Smaltita la paura, però, qualche domanda sarebbe bene farsela. Come vedete qui sotto, se lo chiedono anche i bravi giornalisti. Soprattutto quelli che lavorano direttamente al serviio di Confindustria, matenendo però autonomia e competenza di giudizio.

La risposta è scontata e semplice: la garanzia di quella montagna di denaro (eventuale) è pubblica. Saranno gli stati – Francia e Germania, in prima linea – a esporsi a questo rischio.

Siamo dunque tornati al 2008: il sistema finanziario globale è fragile, va salvato a tutti i costi. Un bell’intervento dello stato nell’economia – maledetto se si tratta della muncipalizzata di Canicattì – diventa la migliore delle ricette possibili se riguarda Societé Generale o Credit Agricole.
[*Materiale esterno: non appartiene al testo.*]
theorem witness_OutOfRangeOperandRecordsItsError :
    32 ≤ (32 : Byte).toNat ∧ 32 < (33 : Byte).toNat ∧ State.reset.err = false ∧ (withError State.reset).err = true := by decide

theorem witness_ScheduleFollowsLoadsAtOnce : (loaded 0).busy = false := rfl

/-- The word, state and key hypotheses of the statements about MC, ARC, ATK, PN, SB and RND. -/
theorem witness_round_step_words :
    (0x40000001 : CmdWord).extractLsb' 28 4 = 0x4 ∧ (0x50002000 : CmdWord).extractLsb' 28 4 = 0x5 ∧
    (0x61000000 : CmdWord).extractLsb' 28 4 = 0x6 ∧ (0x70000100 : CmdWord).extractLsb' 28 4 = 0x7 ∧
    (0x80010000 : CmdWord).extractLsb' 28 4 = 0x8 ∧ (0x90002000 : CmdWord).extractLsb' 28 4 = 0x9 := by decide

theorem witness_round_step_states :
    (loaded 0x0123456789ABCDEF).state = unpack 0x0123456789ABCDEF ∧ (loaded 0x0123456789ABCDEF).keys = ks1 ∧
    State.reset.state = zeroBlock ∧ State.reset.keys = ⟨zeroBlock, zeroBlock, zeroBlock⟩ := by decide

theorem witness_McMixesState : ∀ (i : Nat) (h : i < 8), (loaded 0x1234567800000000).state[i + 8] = 0 := by decide

theorem witness_ArcInjectsRoundConstants :
    (31 : Byte).toNat < 32 ∧ 16 + 15 < 32 ∧ 24 + 7 < 32 ∧
    ((presenting [0x50002000] 0).now.cmd.extractLsb' 28 4 = 0x5 ∧ Rejects (presenting [0x50002000] 0) .argRange) :=
  ⟨by decide, by decide, by decide, by decide, ⟨by decide, by decide⟩⟩

theorem witness_AtkInjectsTweakey :
    (State.reset.key0 = zeroBlock ∧ State.reset.tweak = zeroBlock) ∧ (loaded 0x0123456789ABCDEF).state = ks1.key0 := by decide

theorem witness_PnMovesNibbles : Config.hardware.Wf ∧ (loaded 0x5555555555555555).state = Vector.replicate 16 5 := by
  unfold Config.Wf; decide

theorem witness_SbSubstitutesEveryNibble :
    (loaded 0x3789378937893789).state[0] = 3 ∧ (loaded 0x3789378937893789).state[13] = 7 ∧
    (loaded 0x3789378937893789).state[14] = 8 ∧ (loaded 0x3789378937893789).state[15] = 9 := by decide

theorem witness_RoundStepsAreBijectionsOnState : ∃ r : Byte, r.toNat < 32 ∧ Instr.arc 31 = .arc r := ⟨31, by decide, rfl⟩

theorem witness_RndAppliesOneRound :
    (31 : Byte).toNat < 32 ∧
    ((presenting [0x90002000] 0).now.cmd.extractLsb' 28 4 = 0x9 ∧ Rejects (presenting [0x90002000] 0) .argRange) :=
  ⟨by decide, by decide, ⟨by decide, by decide⟩⟩

theorem witness_FiveStepsEqualOneRound : (loaded 1).busy = false ∧ (31 : Byte).toNat < 32 := by decide

theorem witness_EncRunsOneRoundPerEdge :
    ((32 : Byte) ≠ 0 ∧ (32 : Byte).toNat ≤ 32) ∧ ((running 1 []).now.rst = false ∧ (running 1 []).busy = true) ∧
    ((running 7 [rstPort]).now.rst = true ∧ (running 7 [rstPort]).busy = true) ∧
    (AcceptsCommand (presenting [0x30000002] 0) (.enc 2) ∧ (2 : Byte) ≠ 0 ∧ 2 ≤ (2 : Byte).toNat ∧
      (∀ x ∈ (presenting [0x30000002] 0).inputs.take (2 + 1), x.rst = false)) :=
  ⟨by decide, by decide, by decide, accepts_presented (by decide) (by decide), by decide, by decide, by decide⟩

theorem witness_EncCompletesAsRoundsZeroToR :
    ((0x30000021 : CmdWord).extractLsb' 28 4 = 0x3 ∧ (0x30000020 : CmdWord).extractLsb' 28 4 = 0x3) ∧
    ((presenting [0x30000001, 0x40000000] 0).busy = false ∧ (1 : Byte).toNat ≤ 32 ∧
      (presenting [0x30000001, 0x40000000] 0).inputs = present 0x30000001 0 :: ([present 0x40000000 0] ++ []) ∧
      (present 0x30000001 0).cmd = 0x300000#24 ++ (1 : Byte) ∧ [present 0x40000000 0].length = (1 : Byte).toNat ∧
      ∀ y ∈ [present 0x40000000 0], y.rst = false) ∧
    ((presenting [0x30000021] 0).now.cmd.extractLsb' 28 4 = 0x3 ∧ Rejects (presenting [0x30000021] 0) .argRange) ∧
    ∃ t, exec (.enc 1) State.reset = .next t :=
  ⟨by decide, by decide, ⟨by decide, by decide, by decide⟩, _, exec_enc _ _ (by decide)⟩

/-- The run hypotheses of the same statement at R = 0 and at R = 32. -/
theorem witness_EncCompletesAsRoundsZeroToR_bounds :
    ((presenting [0x30000000, 0x40000000] 0).busy = false ∧ (0 : Byte).toNat ≤ 32 ∧
      (presenting [0x30000000, 0x40000000] 0).inputs = present 0x30000000 0 :: ([] ++ [present 0x40000000 0]) ∧
      (present 0x30000000 0).rst = false ∧ (present 0x30000000 0).cmdValid = true ∧
      (present 0x30000000 0).cmd = 0x300000#24 ++ (0 : Byte) ∧ ([] : List PortIn).length = (0 : Byte).toNat ∧
      ∀ y ∈ ([] : List PortIn), y.rst = false) ∧
    ((loaded 1).busy = false ∧ (32 : Byte).toNat ≤ 32 ∧
      ((loaded 1).setInputs (present 0x30000020 0 :: List.replicate 32 PortIn.idle)).inputs =
        present 0x30000020 0 :: (List.replicate 32 PortIn.idle ++ []) ∧
      (present 0x30000020 0).rst = false ∧ (present 0x30000020 0).cmdValid = true ∧
      (present 0x30000020 0).cmd = 0x300000#24 ++ (32 : Byte) ∧ (List.replicate 32 PortIn.idle).length = (32 : Byte).toNat ∧
      ∀ y ∈ List.replicate 32 PortIn.idle, y.rst = false) := by
  refine ⟨?_, ?_⟩ <;> decide

theorem witness_EncEqualsRndsInOrderAndIsNotResumable : State.reset.busy = false ∧ (32 : Byte).toNat ≤ 32 := by decide

theorem witness_RoundUsesItsSlotAndConstants : Config.hardware.Wf ∧ 31 < Config.hardware.maxRounds := by
  unfold Config.Wf; decide

theorem witness_EncryptionIsABijection :
    Config.hardware.Wf ∧ ∀ i j : Fin 16, Config.hardware.sbox[i] = Config.hardware.sbox[j] → i = j := by
  unfold Config.Wf; decide

theorem witness_CycleCounts :
    (32 : Byte).toNat ≤ 32 ∧ decode 0x30000021 = .error .argRange ∧
    (accepts (presenting [0x30000002] 0) = true ∧ (presenting [0x30000002] 0).now.cmd = 0x30000002 ∧
      2 < cycles Config.hardware 0x30000002 ∧ ∀ x ∈ (presenting [0x30000002] 0).inputs.take (2 + 1), x.rst = false) := by decide

theorem witness_AssemblerEmitsAcceptedWords :
    assembleLine Config.hardware (.command (.ld .tweak) 7) = some (0x13000000, 7) ∧
    assembleLine Config.hardware (.command (.enc 33) 0) = none := by decide

theorem witness_SetktThenEncryptReadsTheCiphertext :
    (withError State.reset).busy = false ∧ (32 : Byte).toNat ≤ 32 ∧ (0 : Byte).toNat ≤ 32 := by decide

end Sys2Proof.Tests
end

/-! PROOFS. The statements on the state as a whole: the legal states (O11), the writers of each register (O12) and ERR (O31).
First the layer they rest on: the fields of the operations, and what an edge and an accepted command can do. -/

namespace Sys2Proof.Machine

variable {s : State}

/-! ## The fields of the operations -/

@[simp] theorem nextEdge_state (s : State) : (nextEdge s).state = s.state := rfl
@[simp] theorem nextEdge_key0 (s : State) : (nextEdge s).key0 = s.key0 := rfl
@[simp] theorem nextEdge_key1 (s : State) : (nextEdge s).key1 = s.key1 := rfl
@[simp] theorem nextEdge_tweak (s : State) : (nextEdge s).tweak = s.tweak := rfl
@[simp] theorem nextEdge_dout (s : State) : (nextEdge s).dout = s.dout := rfl
@[simp] theorem nextEdge_err (s : State) : (nextEdge s).err = s.err := rfl
@[simp] theorem nextEdge_ecode (s : State) : (nextEdge s).ecode = s.ecode := rfl
@[simp] theorem nextEdge_busy (s : State) : (nextEdge s).busy = s.busy := rfl
@[simp] theorem nextEdge_rctr (s : State) : (nextEdge s).rctr = s.rctr := rfl
@[simp] theorem nextEdge_rlim (s : State) : (nextEdge s).rlim = s.rlim := rfl

/-- The accepting edge of an ENC writes BUSY, RCTR and RLIM at most (R151). -/
theorem startEnc_run (count : Byte) (s : State) : ∃ b r l, startEnc count s = s.setRun b r l := by
  by_cases h : count = 0#8
  · exact ⟨s.busy, s.rctr, s.rlim, by rw [h, startEnc_zero]; rfl⟩
  · exact ⟨_, _, _, startEnc_pos count s h⟩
E dire che il “buco” aperto in questo caso può essere centinaia di volte più grande di quello provocato da una pessima gestione clientelare della municipalizzata (che comunque andrebbe risanata lasciandola in mani pubbliche, ma selezionando i dirigenti in base a criteri diversi dalla fedeltà a qualche boss politico e/o mafioso).

A nulla vale far notare che, in questo giro di crisi, è stato proprio l’elevato debito pubblico – provocato o moltiplicato proprio dal primo “salvataggio” delle banche – a determinare di nuovo l’instabilità del sistema creditizio. Banche (occidentali, quelle cinesi stanno benissimo) e debito pubblico stanno insieme come due impiccati con la stessa corda. Nel 2008-2009, dopo il crack Lehmann Brothers, le casseforti private sono state riempite di denaro pubblico (ricapitalizzazione), che però non è stato utilizzato per il “normale” lavoro delle banche (prestare soldi a imprese e famiglie in cambio di garanzie), ma “trattenuto” e investito in “titoli sicuri”. Ovvero quelli degli stati, che però avevano per questo dovuto dissestare i propri bilanci (si pensi all’Irlanda, che prima del crack aveva un debito pari al 12% del Pil).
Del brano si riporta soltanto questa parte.